Required action :: Stop after the line with "m => !settles m.instr)) then"; until then, please copy every line of the records word for word from the first.

Supplied records ::

/-- The virtual address of a page fault of the unit: its TVAL and TVALH, but for private accesses the address that R158
forms, and for records the backing address (R238). -/
def State.faultVa (s : State) (c : Cause) : Nat :=
  let m := (majorOf s.unit.word).toNat
  let i := c.lane % s.pre.width
  if m = 0x2C || m = 0x2D then
    (s.pre.seg.pb.toNat + (s.myTeam.teamId.toNat * 1024 + c.lane) * s.pre.seg.pl.toNat + c.tval.toNat) % 2 ^ 64
  else if m = 0x39 then
    (s.dieC.rsNext.recordVa (bits c.tval.toNat 0 16) (bits c.tval.toNat 16 16) (s.rv i ((mA s.unit.word).toNat + 1)).toNat).getD 0
  else c.tval.toNat + c.tvalh.toNat * 2 ^ 32

/-- What the walk of a member has met that fails with PAGE_NOT_PRESENT in `t` is reported, whether its trap is taken or waits (R44,
R355). -/
def State.noteTrap (s t : State) : State :=
  match t.unit.why with
  | none => s
  | some c => if c.code = 6 then s.noteWalk t.space (t.faultVa c) else s

/-- The same for an answer. -/
def noteAnswer (t : State) : Answer → Answer
  | .next u => .next (u.noteTrap t)
  | .fault f => .fault f
  | .refused r => .refused r

/-- A unit that would leave its lanes waiting at a barrier or EXITED, or change the group's mode or segments: a deferred
fault is reported before it. -/
def settles : Instr → Bool
  | .bra _ => false | .bru _ _ _ => false | .brx _ _ _ => false | .jmpv _ => false | .callv _ _ => false | .ret _ => false
  | i => i.pipe == some .b

/-- The fault is TRIT_BYTE, for which no member of the unit writes (R126). -/
def State.tritFault (s : State) : Bool := s.unit.why.any (fun c => c.code == 0x0B)

/-- The further instructions after which the fault of the j-th member, which has trapped in `t`, is reported, freely; 0 where it is
reported at once (R44).  It may wait where no other member fails or waits, and where it is the unit's only member or members that do
not settle the group follow it; a TRIT_BYTE where it is the only member (R126; log entry 9). -/
def State.graceOf (s : State) (c : Chain) (as : List Answer) (j : Nat) (t : State) : Nat :=
  if t.unit.late = 0 || 1 < (as.filter stopsUnit).length || as.any waitsUnit then 0
  else if c.members.length = 1 || (!t.tritFault && decide (j + 1 < c.members.length)
      && (c.members.drop (j + 1)).all (fun m => !settles m.instr)) then
    Config.freeChoice (s.fresh + freeStride * 4 - 1) % (t.unit.late + 1)
  else 0

/-- Run a unit: the lowest member that fails its checks traps, at once or later; else the lowest that waits makes the unit wait; else
all take effect (R33, R44). -/
def State.runUnit (ex : Instr → State → Answer) (s : State) (c : Chain) : Answer :=
  let as := s.trials ex c
  match as.find? stopsUnit with
  | some (.next t) =>
    let j := as.findIdx stopsUnit
    let d := s.graceOf c as j t
    if d = 0 then .next (({ t with fresh := s.fresh + freeStride * 4 }).noteTrap t).stampIssue
    else noteAnswer t (s.effects ex c (some (j, d)) (as.filter (fun a => !stopsUnit a)))
  | some (.fault f) => .fault f
  | some (.refused r) => .refused r
  | none => match as.find? waitsUnit with
    | some (.next t) => .next ({ t with fresh := s.fresh + freeStride * 4 }).stampIssue
    | some (.fault f) => .fault f
    | some (.refused r) => .refused r
    | none => s.effects ex c none as
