-- ==== Sys2Proof/Machine/Cross.lean ====
section
/-!
DEFINITION.  Moves between lanes and scalars, and the cross-lane instructions (R98, R142 to R147).
-/

namespace Sys2Proof.Machine

/-- L(x) of R98: a lane of the group. -/
def State.laneMod (s : State) (w : Word) : Nat := w.toNat % s.pre.width

/-- The lpc that RDLPC sees of a lane (R98). -/
def State.lpcSeen (s : State) (i : Nat) : Word :=
  match (s.pre.lane i).st with
  | .run => (s.pre.lane i).lpc
  | .parked => (s.pre.lane i).lpc
  | .barred => (s.pre.lane i).lpc
  | .exited => 0xFFFFFFFF
  | .absent => 0xFFFFFFFF

/-- A poisoned word of another lane, consumed by a lane's result (R98, R142). -/
def State.poisonFrom (s : State) (j r i : Nat) : Option Cause :=
  if s.pre.vPoison j r then some (s.cause 0x0A (BitVec.ofNat 32 r) 0 i) else none

/-- A poisoned word of some ACTIVE lane, consumed by every lane's result: attributed to the lowest ACTIVE lane (R142). -/
def State.poisonAmong (s : State) (r i : Nat) : Option Cause :=
  if i = s.lead && s.acts.any (fun j => s.pre.vPoison j r) then some (s.cause 0x0A (BitVec.ofNat 32 r) 0 i) else none

/-- What an instruction names whose results depend on the words of every ACTIVE lane. -/
def amongNeed (d a : Nat) (own : List (Nat × Nat)) : Need := ⟨own, [(d, 1), (a, 1)], [], []⟩

/-- BCAST (R98). -/
def execBcast (d b : Reg) : Meaning :=
  issue ⟨[], [(d.toNat, 1)], [(b.toNat, 1)], []⟩ noCheck 0 (fun s =>
    s.vecResult 0 d.toNat (fun _ => [s.rs b.toNat]) (fun _ => 0))

/-- RDFIRST (R98).  It consumes the word of the lowest ACTIVE lane alone: R98 says so of RDLANE, and R271 counts any named source of an
ACTIVE lane (DESIGN CHOICE, log entry 79). -/
def execRdfirst (d a : Reg) : Meaning :=
  issue ⟨[], [(a.toNat, 1)], [], [(d.toNat, 1)]⟩
    (fun s i => if i = s.lead then s.poisonFrom i a.toNat i else none) 0 (fun s =>
    s.putS d.toNat (s.rv s.lead a.toNat))

/-- RDLANE (R98): any lane, ACTIVE or not. -/
def execRdlane (d a b : Reg) : Meaning :=
  issue ⟨[], [(a.toNat, 1)], [(b.toNat, 1)], [(d.toNat, 1)]⟩
    (fun s i => s.poisonFrom (s.laneMod (s.rs b.toNat)) a.toNat i) 0 (fun s =>
    s.putS d.toNat (s.rv (s.laneMod (s.rs b.toNat)) a.toNat))

/-- WRLANE (R98): only a lane that is ACTIVE. -/
def execWrlane (d a b : Reg) : Meaning :=
  issue ⟨[], [(d.toNat, 1)], [(a.toNat, 1), (b.toNat, 1)], []⟩ noCheck 0 (fun s =>
    let i := s.laneMod (s.rs b.toNat)
    if s.unit.mask.getLsbD i then s.onMe (fun g => g.write [⟨vkey i d.toNat, s.rs a.toNat, false⟩]) else s)

/-- RDLPC (R98). -/
def execRdlpc (d a : Reg) : Meaning :=
  issue (need2 d.toNat a.toNat) noCheck 0 (fun s =>
    s.vecResult 0 d.toNat (fun i => [s.lpcSeen (s.laneMod (s.rv i a.toNat))]) (fun _ => 0))

/-- LANEID (R98). -/
def execLaneid (d : Reg) : Meaning :=
  issue ⟨[], [(d.toNat, 1)], [], []⟩ noCheck 0 (fun s =>
    s.vecResult 0 d.toNat (fun i => [BitVec.ofNat 32 i]) (fun _ => 0))

/-- A shuffle: the source lane of each ACTIVE lane from its own index, the width and b (R143). -/
def shuffle (d a b : Reg) (src : Nat → Nat → Nat → Nat) : Meaning :=
  issue ⟨[(b.toNat, 1)], [(a.toNat, 1), (d.toNat, 1)], [], []⟩
    (fun s i => s.poisonFrom (src i s.pre.width (s.rv i b.toNat).toNat) a.toNat i) 0 (fun s =>
    s.vecResult 0 d.toNat (fun i => [s.rv (src i s.pre.width (s.rv i b.toNat).toNat) a.toNat]) (fun _ => 0))

/-- SHFLI (R143). -/
def execShfli (d a b : Reg) : Meaning := shuffle d a b (fun _ w x => x % w)
/-- SHFLU (R143). -/
def execShflu (d a b : Reg) : Meaning := shuffle d a b (fun i _ x => if i < bits x 0 6 then i else i - bits x 0 6)
/-- SHFLD (R143). -/
def execShfld (d a b : Reg) : Meaning := shuffle d a b (fun i w x => if w ≤ i + bits x 0 6 then i else i + bits x 0 6)
/-- SHFLX (R143). -/
def execShflx (d a b : Reg) : Meaning :=
  shuffle d a b (fun i w x => if w ≤ Nat.xor i (bits x 0 6) then i else Nat.xor i (bits x 0 6))

/-- A reduction whose one result every ACTIVE lane receives (R144). -/
def reduceLanes (d a : Reg) (f : List Word → Word) : Meaning :=
  issue (amongNeed d.toNat a.toNat []) (fun s => s.poisonAmong a.toNat) 0 (fun s =>
    s.vecResult 0 d.toNat (fun _ => [f (s.acts.map (fun j => s.rv j a.toNat))]) (fun _ => 0))

/-- A function folded over a list that is not empty; 0 for an empty one. -/
def fold1 (f : Word → Word → Word) : List Word → Word
  | [] => 0
  | x :: xs => xs.foldl f x

/-- REDADD (R144). -/
def execRedadd (d a : Reg) : Meaning := reduceLanes d a (fold1 (fun x y => x + y))
/-- REDMIN (R144). -/
def execRedmin (d a : Reg) : Meaning := reduceLanes d a (fold1 aluMins)
/-- REDMAX (R144). -/
def execRedmax (d a : Reg) : Meaning := reduceLanes d a (fold1 aluMaxs)

/-- SCANADD (R144). -/
def execScanadd (d a : Reg) : Meaning :=
  issue (need2 d.toNat a.toNat) noCheck 0 (fun s =>
    s.vecResult 0 d.toNat
      (fun i => [fold1 (fun x y => x + y) ((s.acts.filter (fun j => decide (j ≤ i))).map (fun j => s.rv j a.toNat))])
      (fun _ => 0))

/-- A node of the tree of R145. -/
def treeNode : Option Word → Option Word → Option Word × Flags
  | none, y => (y, 0)
  | some x, none => (some x, 0)
  | some x, some y => (some (fadd x y).1, (fadd x y).2)

/-- One level of the tree: the nodes above, and the flags raised. -/
def treeLevel : List (Option Word) → List (Option Word) × Flags
  | [] => ([], 0)
  | [x] => ([x], 0)
  | x :: y :: r =>
    let n := treeNode x y
    let up := treeLevel r
    (n.1 :: up.1, n.2 ||| up.2)

/-- The tree of R145 over `levels` levels. -/
def treeSum : Nat → List (Option Word) → Flags → Word × Flags
  | 0, l, f => ((nth none l 0).getD 0, f)
  | n + 1, l, f => let up := treeLevel l; treeSum n up.1 (f ||| up.2)

/-- tree(S): the lanes of S give their words; a NaN among them gives the canonical NaN, a lone one too (R65, R145). -/
def State.tree (s : State) (a : Nat) (p : Nat → Bool) : Word × Flags :=
  let r := treeSum s.pre.width.log2
    ((List.range s.pre.width).map (fun j => if s.unit.mask.getLsbD j && p j then some (s.rv j a) else none)) 0
  (if (val32 r.1).isNan then 0x7FC00000 else r.1, r.2)

/-- REDFADD (R145): its flags are the lowest ACTIVE lane's. -/
def execRedfadd (d a : Reg) : Meaning :=
  issue (amongNeed d.toNat a.toNat []) (fun s => s.poisonAmong a.toNat) 0 (fun s =>
    let r := s.tree a.toNat (fun _ => true)
    s.vecResult 0 d.toNat (fun _ => [r.1]) (fun i => if i = s.lead then r.2 else 0))

/-- SCANFADD (R145). -/
def execScanfadd (d a : Reg) : Meaning :=
  issue (need2 d.toNat a.toNat) noCheck 0 (fun s =>
    let r := fun i => s.tree a.toNat (fun j => decide (j ≤ i))
    s.vecResult 0 d.toNat (fun i => [(r i).1]) (fun i => (r i).2))

/-- The prefixes of R146: lane and sum so far, in lane order, with the flags of the additions. -/
def catsPrefix (f : Nat → Word) : List Nat → Word → Flags → List (Nat × Word) × Word × Flags
  | [], p, fl => ([], p, fl)
  | j :: js, p, fl =>
    let (q, g) := fadd p (f j)
    let (l, t, h) := catsPrefix f js q (fl ||| g)
    ((j, q) :: l, t, h)

/-- A weight CATS refuses: NaN, infinite or below −0 (R146). -/
def badWeight (w : Word) : Bool :=
  (val32 w).isNan || (val32 w).isInf || ((val32 w).isNeg && !(val32 w).isZero)

/-- CATS (R146). -/
def execCats (d a b : Reg) : Meaning :=
  issue (amongNeed d.toNat a.toNat [(b.toNat, 1)]) (fun s => s.poisonAmong a.toNat) 0 (fun s =>
    let (pre, total, fl) := catsPrefix (fun j => s.rv j a.toNat) s.acts 0 0
    let bad := s.acts.any (fun j => badWeight (s.rv j a.toNat)) || (val32 total).isInf
    let zero := (val32 total).isZero
    let t := fun i => fmul (s.rv i b.toNat) total
    let pick := fun i => match pre.find? (fun e => (val32 (t i).1).lt (val32 e.2)) with
      | some e => BitVec.ofNat 32 e.1
      | none => 0xFFFFFFFF
    s.vecResult 0 d.toNat (fun i => [if bad || zero then 0xFFFFFFFF else pick i])
      (fun i => (if bad || zero then 0 else (t i).2) ||| (if i = s.lead then fl ||| nvIf bad else 0)))

/-- ELECT (R147). -/
def execElect (d a : Pred) : Meaning :=
  issue ⟨[], [], [], []⟩ noCheck 0 (fun s =>
    s.predResult d.toNat (fun i => decide ((s.acts.filter (fun j => s.rp j a.toNat)).head? = some i)))

end Sys2Proof.Machine
end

Answer below ::
/-- The virtual address of a page fault of the unit: its TVAL and TVALH, but for private accesses the address that R158
forms, and for records the backing address (R238). -/
def State.faultVa (s : State) (c : Cause) : Nat :=
  let m := (majorOf s.unit.word).toNat
  let i := c.lane % s.pre.width
  if m = 0x2C || m = 0x2D then
    (s.pre.seg.pb.toNat + (s.myTeam.teamId.toNat * 1024 + c.lane) * s.pre.seg.pl.toNat + c.tval.toNat) % 2 ^ 64
  else if m = 0x39 then
    (s.dieC.rsNext.recordVa (bits c.tval.toNat 0 16) (bits c.tval.toNat 16 16) (s.rv i ((mA s.unit.word).toNat + 1)).toNat).getD 0
  else c.tval.toNat + c.tvalh.toNat * 2 ^ 32

/-- What the walk of a member has met that fails with PAGE_NOT_PRESENT in `t` is reported, whether its trap is taken or waits (R44,
R355). -/
def State.noteTrap (s t : State) : State :=
  match t.unit.why with
  | none => s
  | some c => if c.code = 6 then s.noteWalk t.space (t.faultVa c) else s

/-- The same for an answer. -/
def noteAnswer (t : State) : Answer → Answer
  | .next u => .next (u.noteTrap t)
  | .fault f => .fault f
  | .refused r => .refused r

/-- A unit that would leave its lanes waiting at a barrier or EXITED, or change the group's mode or segments: a deferred
fault is reported before it. -/
def settles : Instr → Bool
  | .bra _ => false | .bru _ _ _ => false | .brx _ _ _ => false | .jmpv _ => false | .callv _ _ => false | .ret _ => false
  | i => i.pipe == some .b

/-- The fault is TRIT_BYTE, for which no member of the unit writes (R126). -/
def State.tritFault (s : State) : Bool := s.unit.why.any (fun c => c.code == 0x0B)

/-- The further instructions after which the fault of the j-th member, which has trapped in `t`, is reported, freely; 0 where it is
reported at once (R44).  It may wait where no other member fails or waits, and where it is the unit's only member or members that do
not settle the group follow it; a TRIT_BYTE where it is the only member (R126; log entry 9). -/
def State.graceOf (s : State) (c : Chain) (as : List Answer) (j : Nat) (t : State) : Nat :=
  if t.unit.late = 0 || 1 < (as.filter stopsUnit).length || as.any waitsUnit then 0
  else if c.members.length = 1 || (!t.tritFault && decide (j + 1 < c.members.length)
      && (c.members.drop (j + 1)).all (fun m => !settles m.instr)) then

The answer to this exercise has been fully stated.